Sur la lourde porte de chêne qui fermait l’entrée du fort Gayole, le texte de la proclamation était affiché. Une petite lanterne suspendue l’éclairait de sa faible lumière agitée par la brise nocturne. Par instant, les gros caractères noirs, la signature épaisse se perdaient dans l’ombre, puis soudain ressortaient sur le papier jaunâtre comme un grimoire de sorcier.
En face de la poterne, la foule des hommes s’était massée. La lune projetait de temps à autre ses rayons sur ces visages las où se peignait la même expression d’attente angoissée, sur ces cheveux noirs ou grisonnants, sur des dos courbés par le travail, sur des mains rudes et noueuses comme les branches de très vieux arbres. Debout, en silence, ces hommes veillaient.
Pourtant, les sentinelles occupaient bien leur poste à l’entrée du fort ; mais ce n’était pas sur elles que pesait la formidable menace, et l’on pouvait craindre de leur part un moment d’inattention, une maladresse, voire même une trahison. Voilà pourquoi tous les Boulonnais étaient là, montant la garde autour de la sombre prison, afin que personne ne pût s’en échapper, veillant sur le précieux otage dont la captivité était le gage de leur propre existence.
Un silence mortel régnait, rompu seulement par le claquement léger du papier secoué par le vent. La lune, après s’être montrée assez avare de ses rayons, finit par se cacher derrière une barre de gros nuages, et la foule, les soldats, les hautes murailles, tout se perdit dans l’obscurité.
Seule, la lanterne continuait à répandre devant la poterne un demi-cercle de lumière jaunâtre. Parfois, un homme se détachait de la foule pour venir examiner de plus près le redoutable document. Un avertissement bourru de la sentinelle, l’éclair d’une baïonnette dressée, et tout rentrait bien vite dans l’ombre.
Le carillon du beffroi égrenait lentement les heures. Sur le matin, une pluie fine se mit à tomber, refroidissant les malheureux qu’elle trempa jusqu’aux os.

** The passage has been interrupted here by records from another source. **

-- ==== Sys2Proof/Machine/TimeBases.lean ====
section
/-! DEFINITION. Chapter Time Bases: SET_TIMEBASE, START_TIMEBASE, STOP_TIMEBASE, READ_TIMEBASE, and the events
BASE_TICK_END and GATE_BOUNDARY. -/

namespace Sys2Proof.Machine

/-- SET_TIMEBASE's fields 2 and 3 (R90). -/
def setTimebaseError (tap : Byte) (modulus : Word16) : Option Byte :=
  firstFailing [(2, decide (7 < tap.toNat)), (3, decide (modulus.toNat < 16))]

/-- What the Time Base Unit does with SET_TIMEBASE (R90). -/
def setTimebaseBlock (base tap : Byte) (modulus : Word16) (s : State) : Answer :=
  withBase s base (fun b =>
    match setTimebaseError tap modulus with
    | some n => refuse s .badField [n]
    | none =>
      if s.bases[b].state = .stopped then
        ok (s.setBase b { s.bases[b] with tap := Fin.ofNat 8 tap.toNat, modulus := modulus })
      else refuse s .timebaseBusy)

/-- SET_TIMEBASE (R90). -/
def execSetTimebase (f : Frame) (base tap : Byte) (modulus : Word16) (s : State) : Host.Outcome State Fault Refusal :=
  .next (s.serve .setTimebase f (setTimebaseBlock base tap modulus))

/-- START_TIMEBASE taken (R91, R94): RUNNING with counter, serial and divider 0, then the run notice. -/
def State.startBase (s : State) (b : BaseIx) : State :=
  (s.setBase b { s.bases[b] with state := .running, counter := 0, serial := 0, divider := 0 }).runNotice
    (fun c => decide (c = b))

/-- What the Time Base Unit does with START_TIMEBASE (R91). -/
def startTimebaseBlock (base : Byte) (s : State) : Answer :=
  withBase s base (fun b =>
    if s.bases[b].state ≠ .stopped then refuse s .wrongState
    else if s.ref.supervision ≠ .normal then refuse s .faulted
    else ok (s.startBase b))

/-- START_TIMEBASE (R91). -/
def execStartTimebase (f : Frame) (base : Byte) (s : State) : Host.Outcome State Fault Refusal :=
  .next (s.serve .startTimebase f (startTimebaseBlock base))

/-- STOP_TIMEBASE taken (R92, R94): STOPPED, and the stop notice when the base was RUNNING. -/
def State.stopBase (s : State) (b : BaseIx) : State :=
  let s' := s.setBase b { s.bases[b] with state := .stopped }
  if s.bases[b].state = .running then s'.stopNotice (fun c => decide (c = b)) else s'

/-- What the Time Base Unit does with STOP_TIMEBASE (R92). -/
def stopTimebaseBlock (base : Byte) (s : State) : Answer :=
  withBase s base (fun b =>
    if s.bases[b].state = .stopped then refuse s .wrongState
    else ok (s.stopBase b) [baseStateCode s.bases[b].state])

/-- STOP_TIMEBASE (R92). -/
def execStopTimebase (f : Frame) (base : Byte) (s : State) : Host.Outcome State Fault Refusal :=
  .next (s.serve .stopTimebase f (stopTimebaseBlock base))

/-- READ_TIMEBASE's payload (R93, R184). -/
def TimeBase.payload (t : TimeBase) : List Byte :=
  byteOf t.tap.val :: (be16 t.modulus ++ [baseStateCode t.state] ++ be16 t.serial ++ [byteOf t.subscribers.length])

/-- READ_TIMEBASE (R93). -/
def execReadTimebase (f : Frame) (base : Byte) (s : State) : Host.Outcome State Fault Refusal :=
  .next (s.serve .readTimebase f (fun s => withBase s base (fun b => ok s s.bases[b].payload)))

/-! ## Base ticks and boundaries -/

/-- The present base tick of a RUNNING base ends with the latest REFCLK rising edge: the divider has counted the 2^tap edges
of the tick (R83). -/
def TimeBase.tickDue (t : TimeBase) : Bool := decide (t.state = .running ∧ 2 ^ t.tap.val ≤ t.divider)

/-- A base has yet to count a tick that the latest REFCLK rising edge ends. -/
def State.anyTickDue (s : State) : Bool := allBases.any (fun b => s.bases[b].tickDue)

/-- A block has yet to take its part of the latest REFCLK rising edge: a base has a tick to count, or a pin channel a sample
to take. Until none has, there is no further edge and no loss (log entry 7). -/
def State.edgeOutstanding (s : State) : Bool := s.anyTickDue || allPins.any (fun p => s.pins[p].due)

/-- Give an event to the contexts of the measuring members of a subscriber set (R87, R104). -/
def State.handOn (s : State) (members : List SlotIx) (ev : Record → ContextEvent) : State :=
  members.foldl
    (fun s i =>
      match s.recordAt i with
      | none => s
      | some r =>
        if s.measures r then
          s.mapRecord i (fun r => { r with context := { r.context with inbox := r.context.inbox ++ [ev r] } })
        else s) s

/-- BASE_TICK_END (R83, R86): at the 2^tap-th edge of the tick the gate counter of a RUNNING base increases by one, short of
the modulus, and the divider begins the next tick. -/
def execBaseTickEnd (b : BaseIx) (s : State) : Host.Outcome State Fault Refusal :=
  .next (s.whileOperating (fun s =>
    let t := s.bases[b]
    if t.tickDue ∧ t.counter.toNat + 1 < t.modulus.toNat then
      s.setBase b { t with counter := t.counter + 1, divider := 0 }
    else s))

/-- GATE_BOUNDARY (R83, R86, R87): at the 2^tap-th edge of the tick the counter returns to 0, the serial advances, and the
boundary is handed to the measuring subscribers. -/
def execGateBoundary (b : BaseIx) (s : State) : Host.Outcome State Fault Refusal :=
  .next (s.whileOperating (fun s =>
    let t := s.bases[b]
    if t.tickDue ∧ t.modulus.toNat ≤ t.counter.toNat + 1 then
      (s.setBase b { t with counter := 0, serial := t.serial + 1, divider := 0 }).handOn t.subscribers
        (fun _ => .boundary (t.serial + 1))
    else s))

end Sys2Proof.Machine
end

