/-! ### Resets, notices of the bases -/

/-- The reset value of every register and set whose reset value the spec states, the Reference Checker's apart
(R25, R84, R101, R138, R144, R165, R170, R178). -/
def State.blocksAtReset (s : State) : Prop :=
  (∀ i : SlotIx, s.slots[i].generation = 0 ∧ s.slots[i].body = .free) ∧
  (∀ b : BaseIx, s.bases[b].tap = 0 ∧ s.bases[b].modulus = 1000 ∧ s.bases[b].state = .stopped ∧
    s.bases[b].counter = 0 ∧ s.bases[b].serial = 0 ∧ s.bases[b].subscribers = []) ∧
  (∀ p : PinIx, s.pins[p].filter = 2 ∧ s.pins[p].runCount = 0 ∧ s.pins[p].level = false ∧
    s.pins[p].initialized = false ∧ s.pins[p].subscribers = []) ∧
  (∀ l : LineIx, s.trips[l].policy = .follow ∧ s.trips[l].held = true ∧ s.trips[l].forced = false ∧
    s.trips[l].contributors = []) ∧
  s.notices = [.device 1] ∧ s.observations = [] ∧ s.scrub.position = 0 ∧ s.scrub.reports = [] ∧
  s.port.frame = .idle ∧ s.port.reply = none

/-- What a run notice naming bases does to the contract in slot i (R49, R50): a HELD subscriber enters DORMANT, with BLOCKED when
its mask asks, or ARMING; a VIOLATED one whose parent allows is at WAIT_GATE; any other, a SUSPENDED one among them, stands. -/
def State.runReaches (s t : State) (i : SlotIx) (r : Record) : Prop :=
  if r.state = .held then
    if s.parentAllows r = true then s.armed t i r ∧ s.posted t i 0
    else t.recordAt i = some { r with state := .dormant } ∧ s.posted t i (askedFor r.limits.noticeMask 4)
  else if r.state = .violated ∧ s.parentAllows r = true then
    t.recordAt i = some { r with context := Context.initial } ∧ s.posted t i 0
  else s.stands t i

/-- What a stop notice naming bases does to the contract in slot i (R49, R50): a measuring or DORMANT subscriber enters HELD, with
BLOCKED when its mask asks; a VIOLATED one is at WAIT_GATE; any other, a SUSPENDED one among them, stands. -/
def State.stopReaches (s t : State) (i : SlotIx) (r : Record) : Prop :=
  if isMeasuring r.state = true ∨ r.state = .dormant then
    t.recordAt i = some (r.asideIn .held) ∧ s.posted t i (askedFor r.limits.noticeMask 4) ∧
      (isMeasuring r.state = true → t.nonePending i)
  else if r.state = .violated then
    t.recordAt i = some { r with context := Context.initial } ∧ s.posted t i 0 ∧ t.nonePending i
  else s.stands t i

/-- What the cascade from a parent become unhealthy does to the contract in slot d (R116): a measuring one becomes DORMANT, with
BLOCKED when its mask asks; a VIOLATED one on a base that runs freezes; any other stands. -/
def State.cascadeSetsAside (s t : State) (d : SlotIx) (q : Record) : Prop :=
  if isMeasuring q.state = true then
    t.recordAt d = some (q.asideIn .dormant) ∧ s.posted t d (askedFor q.limits.noticeMask 4) ∧ t.nonePending d
  else if q.state = .violated ∧ t.baseRunning q = true then
    t.recordAt d = some { q with context := Context.initial } ∧ s.posted t d 0 ∧ t.nonePending d
  else s.stands t d

/-- What the cascade from a parent become healthy does to the contract in slot d (R117): a DORMANT one enters ARMING; a VIOLATED one
on a base that runs is at WAIT_GATE; any other stands. -/
def State.cascadeTakesUp (s t : State) (d : SlotIx) (q : Record) : Prop :=
  if q.state = .dormant then s.armed t d q ∧ s.posted t d 0
  else if q.state = .violated ∧ s.baseRunning q = true then
    t.recordAt d = some { q with context := Context.initial } ∧ s.posted t d 0
  else s.stands t d

/-- A byte shows a line: policy HOLD, held, forced and asserted in bits 0 to 3 (R184). -/
def State.lineShown (s : State) (l : LineIx) (b : Byte) : Prop :=
  b.getLsbD 0 = decide (s.trips[l].policy = .hold) ∧ b.getLsbD 1 = s.trips[l].held ∧
    b.getLsbD 2 = s.trips[l].forced ∧ (b.getLsbD 3 = true ↔ ¬ s.lineReleased l) ∧ b.toNat < 16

Mais ils n’y prenaient pas garde.
« Il ne faut pas dormir, sans quoi la femme pourrait s’échapper. »
Ceux qui le pouvaient s’appuyaient contre les murailles de la forteresse. Deux fois avant minuit, ils entendirent un rire étrange et joyeux venant de la salle éclairée dont la fenêtre s’ouvrait sur le rempart. En dernier lieu, ce rire se prolongea comme s’il répondait à quelque bonne plaisanterie.
Peu après, la porte massive de la prison s’ouvrit, livrant passage à une demi-douzaine de soldats – tous de solides gaillards – qui entouraient un mince personnage vêtu de noir.
Les Boulonnais contemplèrent ce groupe avec un intérêt soudain :
– Qui est-ce ? murmurait-on.
– Le citoyen gouverneur, suggéra l’un.
– Ou le nouveau bourreau, lança un autre.
– Non, non, intervint Pierre Maxime, doyen des pêcheurs de Boulogne et arbitre respecté en toutes matières. Non, c’est le citoyen envoyé de Paris, l’ami de Robespierre. Il commande à tout le monde, à c’t’heure, et le gouverneur lui-même obéit à ses ordres. C’est lui qui a décrété que si l’espionne s’échappait…
– Chut ! chut ! firent des voix effrayées dans la foule.
– Chut ! Pierre Maxime, le citoyen de Paris pourrait t’entendre, lui souffla un de ses voisins, et il croirait peut-être que nous voulons nous révolter.
– Que font ici tous ces gens ? interrogea Chauvelin en arrivant dans la rue.
– Ils surveillent la prison, citoyen, répondit la sentinelle à qui la question était adressée, de peur que la prisonnière ne tente de s’évader.
Avec un sourire satisfait, Chauvelin se dirigea vers l’hôtel de ville, entouré de près par son escorte. Les hommes le suivirent des yeux jusqu’à ce qu’il disparût avec les soldats dans l’obscurité de la nuit. Puis ils continuèrent leur monotone et pénible veillée.
Les douze coups de minuit tintèrent au beffroi. La lumière solitaire qui éclairait une des fenêtres du fort s’éteignit et, dans la prison, tout ne fut plus que silence et ténèbres.